## WHAT THIS TASK INVOLVES
Copy out each line of the material that includes the word "when".

========

/-- Every step from any state that meets the invariant leads to one that does. -/
def Obligations.StepKeepsTheInvariant : Prop :=
  ∀ s t : State, Inv s → step s = .next t → Inv t
end

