/-- Settles O17: a register read and a buffer read each answer a value that the key material does not enter. -/
theorem keyMaterialIsUnreadable : Obligations.KeyMaterialIsUnreadable := by
  intro s key k1 k2 rk a t ha ht
  change ∃ t', hostAccess a (s.withKeyMaterial key k1 k2 rk) = .next t' ∧ t'.got = t.got
  obtain ⟨n, rfl⟩ | ⟨b, addr, rfl⟩ := ha
  · obtain rfl := Host.Outcome.next.inj ht
    refine ⟨_, rfl, ?_⟩
    rw [answer_got, answer_got, readRegister_withKeyMaterial, withKeyMaterial_got]
  · rw [hostAccess] at ht
    split at ht
    case isTrue haddr =>
      obtain rfl := Host.Outcome.next.inj ht
      refine ⟨_, if_pos haddr, ?_⟩
      rw [answer_got, answer_got, bufferOf_withKeyMaterial, withKeyMaterial_got]
    case isFalse => cases ht

/-! ### The first failing check (R211) -/

/-- The internal operations make no checks. -/
theorem checks_of_not_hostVisible {i : Instr} (h : i.hostVisible = false) (s : State) : checks i s = [] := by
  cases i <;> cases h <;> rfl

/-- Only a host command reports an error. -/
theorem hostVisible_of_firstError {i : Instr} {s : State} {e : ErrCode} (h : firstError i s = some e) :
    i.hostVisible = true := by
  by_contra hv
  rw [firstError, checks_of_not_hostVisible (Bool.eq_false_of_not_eq_true hv)] at h
  cases h

/-- Settles O49: what makes a check is a host command, and it ends in the error of its first failing check. -/
theorem firstFailingCheckIsReported : Obligations.FirstFailingCheckIsReported := by
  intro i s e h
  rw [exec_eq_next_commandEnd (hostVisible_of_firstError h), commandEnd_of_error h]

/-! ### Errors are precise (R212) -/

/-- What a command that ends in error `e` leaves: STATUS, OLEN and TOLEN, and after AuthenticationFailure zeros over the recovered
bytes (R212, R186). -/
def errorEnd (e : ErrCode) (s : State) : State :=
  { failed e s with
    dout := if e = .authenticationFailure then memWriteBytes s.dout 0 (List.replicate s.dlen.toNat 0) else s.dout }

@[simp] theorem errorEnd_err (e : ErrCode) (s : State) : (errorEnd e s).err = e := rfl

theorem errorEnd_of_ne {e : ErrCode} (h : e ≠ .authenticationFailure) (s : State) : errorEnd e s = failed e s := by
  rw [errorEnd, if_neg h]
  rfl

/-- No check reports AuthenticationFailure: it needs the whole computation (R211). -/
theorem firstError_ne_authenticationFailure {i : Instr} {s : State} {e : ErrCode} (h : firstError i s = some e) :
    e ≠ .authenticationFailure := by
  obtain ⟨c, hc, rfl⟩ := mem_of_firstFailing h
  revert c
  cases i <;> simp [checks]

/-- Past its checks only CCMDEC can end in error, when it refuses the tag. -/
theorem completed_eq_errorEnd {i : Instr} (h : i.hostVisible = true) {s : State} (hw : Memory.wf s.dout)
    (he : (completed i s).err ≠ .none) : completed i s = errorEnd .authenticationFailure s := by
  cases i, h using commandCases with
  | ccmdec =>
    rw [completed] at he ⊢
    split at he
    case isTrue => exact absurd rfl he
    case isFalse hrefused =>
      rw [if_neg hrefused, memWriteBytes_memWriteBytes hw 0 (by rw [transformed_length, List.length_replicate])]
      rfl
  | _ => exact absurd rfl he

theorem commandEnd_eq_errorEnd {i : Instr} (h : i.hostVisible = true) {s : State} (hw : Memory.wf s.dout)
    (he : (commandEnd i s).err ≠ .none) : ∃ e, commandEnd i s = errorEnd e s := by
  cases hchecks : firstError i s with
  | some e => exact ⟨e, by rw [commandEnd_of_error hchecks, errorEnd_of_ne (firstError_ne_authenticationFailure hchecks)]⟩
  | none =>
    rw [commandEnd_of_no_error hchecks] at he ⊢
    exact ⟨_, completed_eq_errorEnd h hw he⟩

/-- A write to CMD that ends in error, whether the code is a command's or reserved. -/
theorem eq_errorEnd_of_issueCommand {c : Byte} {s t : State} (hw : Memory.wf s.dout) (ht : issueCommand c s = .next t)
    (he : t.err ≠ .none) : ∃ e, t = errorEnd e s := by
  unfold issueCommand at ht
  split at ht
  case h_1 i hi =>
    have hv := hostVisible_of_decodeCommand hi
    obtain rfl := eq_commandEnd_of_exec hv ht
    exact commandEnd_eq_errorEnd hv hw he
  case h_2 =>
    rw [unknownCommand, raise_prologue_eq_failed] at ht
    exact ⟨.unknownCommand, by rw [← Host.Outcome.next.inj ht, errorEnd_of_ne (by decide)]⟩

/-- Settles O50: the error a write to CMD ends in determines its end. -/
theorem errorsArePrecise : Obligations.ErrorsArePrecise := by
  intro c s t hw ht he
  obtain ⟨e, rfl⟩ := eq_errorEnd_of_issueCommand hw ht he
  rw [errorEnd_err, errorEnd]

end Sys2Proof.Machine
end

section
/-! PROOFS. What happens without a command and at reset, nonce reuse, OK as the verdict, and the measure of work
(70_reset_and_hazards.md R230, R232, R234, R236, R243). -/

namespace Sys2Proof.Machine

/-! ### No access, and reset (R230, R232) -/

/-- Settles O5: a step has only the host's next access to perform. -/
theorem nothingHappensWithoutTheHost : Obligations.NothingHappensWithoutTheHost := fun _ => step_of_no_host

/-- Settles O7: the access performed is `resetAll`, which keeps the host's list and its read values. -/
theorem resetAccessLeavesTheResetState : Obligations.ResetAccessLeavesTheResetState := by
  intro s rest hs
  rw [step_of_host hs, hostAccess, resetAll]

/-! ### One binding, two messages (R236) -/

/-- Two bytes masked with the same keystream byte differ as the bytes do. -/
theorem masked_xor_masked (x y k : Byte) : x ^^^ k ^^^ (y ^^^ k) = x ^^^ y := by
  calc x ^^^ k ^^^ (y ^^^ k)
      = x ^^^ y ^^^ (k ^^^ k) := by ac_rfl
    _ = x ^^^ y := by rw [BitVec.xor_self, BitVec.xor_zero]

/-- Settles O44: byte by byte the keystream, which does not depend on the data, cancels. -/
theorem nonceReuseRevealsTheXor : Obligations.NonceReuseRevealsTheXor := by
  intro rk nonce p q
  refine List.ext_getElem (by simp only [List.length_zipWith, ctrXor_length]) fun t _ _ => ?_
  simp only [List.getElem_zipWith, ctrXor_getElem, masked_xor_masked]

/-! ### OK and ERR (R243) -/

/-- A command that completes sets OK and no error; CCMDEC may refuse the tag and then does neither. -/
theorem ok_completed_iff {i : Instr} (h : i.hostVisible = true) (hc : i ≠ .clear) (hv : i ≠ .cmacvfy) (s : State) :
    (completed i s).ok = true ↔ (completed i s).err = .none := by
  cases i, h using commandCases with
  | clear => exact absurd rfl hc
  | cmacvfy => exact absurd rfl hv
  | ccmdec =>
    rw [completed]
    split
    case isTrue => exact iff_of_true rfl rfl
    case isFalse => exact iff_of_false Bool.false_ne_true (fun he => nomatch he)
  | _ => exact iff_of_true rfl rfl

/-- Settles O57: a failed check leaves OK 0 and its error, and a CMACVFY past its checks leaves ERR 0, whatever its verdict. -/
theorem okIsTheVerdict : Obligations.OkIsTheVerdict := by
  intro i s t h hc ht
  rw [eq_commandEnd_of_exec h ht]
  obtain ⟨e, he, hend⟩ | ⟨-, hend⟩ := commandEnd_cases i s <;> rw [hend]
  · rw [failed_ok, failed_err]
    exact ⟨fun _ => iff_of_false Bool.false_ne_true he, fun hok => absurd hok Bool.false_ne_true⟩
  · by_cases hv : i = .cmacvfy
    · subst hv
      exact ⟨fun hne => absurd rfl hne, fun _ => rfl⟩
    · have hiff := ok_completed_iff h hc hv s
      exact ⟨fun _ => hiff, hiff.1⟩

/-! ### The measure of work (R234) -/

/-- A message has a block, complete or padded, even when it is empty (R144). -/
theorem cmacBlockCount_eq_max (n : Nat) : cmacBlockCount n = max 1 (ceil16 n / 16) := by
  unfold cmacBlockCount lastComplete ceil16
  split
  case isTrue h =>
    obtain ⟨hpos, hmod⟩ : 0 < n ∧ n % 16 = 0 := by simpa using h
    omega
  case isFalse h =>
    have hn : 0 < n → n % 16 ≠ 0 := by simpa using h
    omega

theorem one_le_cmacBlockCount (n : Nat) : 1 ≤ cmacBlockCount n := cmacBlockCount_eq_max n ▸ Nat.le_max_left ..

/-- CMAC absorbs one block for each iteration of its loop, and then the masked last one (R144, R145). -/
theorem cmacBlocks_length (k1 k2 : Block) (m : List Byte) : (cmacBlocks k1 k2 m).length = cmacBlockCount m.length := by
  rw [cmacBlocks, List.length_append, List.length_map, List.length_range, List.length_singleton]
  exact Nat.sub_add_cancel (one_le_cmacBlockCount _)

/-- CBC-MAC absorbs B0, the blocks of the associated data and those of the message (R163). -/
theorem splitBlocks_ccmStream_length (nonce : Nonce) (m : Nat) (aad p : List Byte) :
    (splitBlocks (ccmStream nonce m aad p)).length = 1 + aadBlockCount aad.length + dataBlockCount p.length := by
  simp only [splitBlocks_ccmStream, List.length_cons, List.length_append, List.length_map, List.length_range]
  omega

theorem calls_of_no_error {i : Instr} {s : State} (h : firstError i s = none) :
    (encryptCalls i s, scheduleCalls i s) = (encryptLoopCalls i s, scheduleLoopCalls i) := by
  rw [encryptCalls, scheduleCalls, h]

theorem calls_of_error {i : Instr} {s : State} {e : ErrCode} (h : firstError i s = some e) :
    (encryptCalls i s, scheduleCalls i s) = (0, 0) := by
  rw [encryptCalls, scheduleCalls, h]

theorem callsOfWrite_of_reserved {c : Byte} (h : c = 0x00 ∨ 0x0A ≤ c.toNat) (s : State) : callsOfWrite c s = (0, 0) := by
  rw [callsOfWrite, decodeCommand_of_reserved h]
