-- ==== Sys2Proof/Word.lean ====
section
/-!
DEFINITION. The word types of the machine (R54: registers of 64 bits; R80: instructions of 32 bits; R434: registers of the
register space of 32 bits) and bytes.
-/
namespace Sys2Proof

/-- One byte of a memory. -/
abbrev Byte := BitVec 8
/-- One 32-bit word: an instruction or a register of the register space. -/
abbrev Word := BitVec 32
/-- One 64-bit word: a general register of an engine. -/
abbrev DWord := BitVec 64

end Sys2Proof
end

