/-- The frame a SLOT_TICK starts, as the image assigns slots to jobs (the table steps that the spec states for it). -/
inductive Job where
  /-- An image's own table. -/
  | plain
  /-- T6: a cycle of scan class k begins, k its slot (R365); `load` is the share of the last cycle in use. -/
  | scan (load : Nat)
  /-- T6: the kicked cycle of SC6 or SC7 ends. -/
  | scanEnd
  /-- T0: an allocation frame (R216). -/
  | alloc
  /-- T4: a meter frame (R320). -/
  | meter
  /-- T1: the session table (R257). -/
  | sessions
  /-- T5: a cable thermal frame (R272). -/
  | cooling
  /-- T6: buffer estimation (R236). -/
  | buffer
  /-- T7: its event ring goes into the archive (R431). -/
  | archive
  /-- T2 or T3: a control frame (R16). -/
  | control
  /-- T7: an ECC error report (R19): the engine whose SRAM the byte at the address lies in, none for LPDDR4X; whether it was corrected. -/
  | ecc (sram : Option (Fin 8)) (addr : Nat) (correctable : Bool)
deriving DecidableEq, Repr

/-- An ISO 15118-20 request of a vessel (R254), with the elements that the session reads; `rest` stands for every other element but the header's
TimeStamp, so that two equal requests compare equal (R267). Currents in Q1.30 of 4,096 A, voltages in V or mV as named. -/
inductive VMsg where
  | appProtocol (dc : Bool) (rest : Nat)
  | sessionSetup (resume : Bool) (rest : Nat)
  | authorizationSetup (rest : Nat)
  | authorization (pnc : Bool) (rest : Nat)
  | service (dcOnly : Bool) (rest : Nat)
  | chargeParameters (iMax : BitVec 32) (volts : BitVec 16) (rest : Nat)
  | schedule (energy departure : BitVec 32) (rest : Nat)
  | cableCheck (rest : Nat)
  | preCharge (mV : Nat) (rest : Nat)
  | powerStart (rest : Nat)
  | powerStop (rest : Nat)
  | chargeLoop (current : BitVec 32) (rest : Nat)
  | welding (rest : Nat)
  | sessionStop (rest : Nat)
  | certificateInstallation (rest : Nat)
  /-- A message outside R254. -/
  | unsupported (rest : Nat)
  /-- No message: the handshake or a record fails, with a TLS alert code (R255). -/
  | tlsFail (alert : BitVec 8)
deriving DecidableEq, Repr

/-- What T0 finds for a token (R258, R266). -/
structure AuthResult where
  accepted : Bool
  critical : Bool
  token : BitVec 32
deriving DecidableEq, Repr

/-- What one upstream frame time of a lane brings (R158 to R170): nothing decodable; or 40 line bits, the first one lowest, with the round trip in
0.25 ns that is measured if they are the READY of GO 128. -/
inductive UpFrame where
  | silent
  | line (bits : BitVec 40) (rtt : BitVec 10)
deriving DecidableEq, Repr

/-- What the tests of boot steps 5 and 7 find (R148, R149): how often the training of LPDDR4X failed; the engines whose SRAM fails its built-in
test; a known-answer test of a crypto unit failed; the lanes whose loopback failed. Read only when a release takes place during boot. -/
structure BootTests where
  dramFails : Fin 3
  sramBad : BitVec 8
  cryptoBad : Bool
  lanesBad : BitVec 32
deriving DecidableEq, Repr

/-- What a source answers for a point (R362, R367): an integer that the source holds in so many bits, a binary32 or binary64 number, 8 octets taken as they are, an exception
response, or the acknowledgement of a write. -/
inductive Answer where
  | int (v : Int) (bits : Nat)
  | real32 (b : BitVec 32)
  | real64 (b : BitVec 64)
  | octets (b : BitVec 64)
  | exception
  | ack
deriving DecidableEq, Repr

/-- An answer decoded by T6's table step from a received frame: the point and what the source says. -/
structure PointAnswer where
  point : BitVec 20
  ans : Answer
deriving DecidableEq, Repr

/-- A unit with a receive and a transmit ring (R375): Ethernet port, UART, power-line modem. -/
inductive RingUnit where
  | eth (n : Fin 6)
  | uart (u : Fin 4)
  | plc
deriving DecidableEq, Repr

========

## TASK ANSWER
/-- Past its checks only CCMDEC can end in error, when it refuses the tag. -/
/-- A message has a block, complete or padded, even when it is empty (R144). -/
test; a known-answer test of a crypto unit failed; the lanes whose loopback failed. Read only when a release takes place during boot. -/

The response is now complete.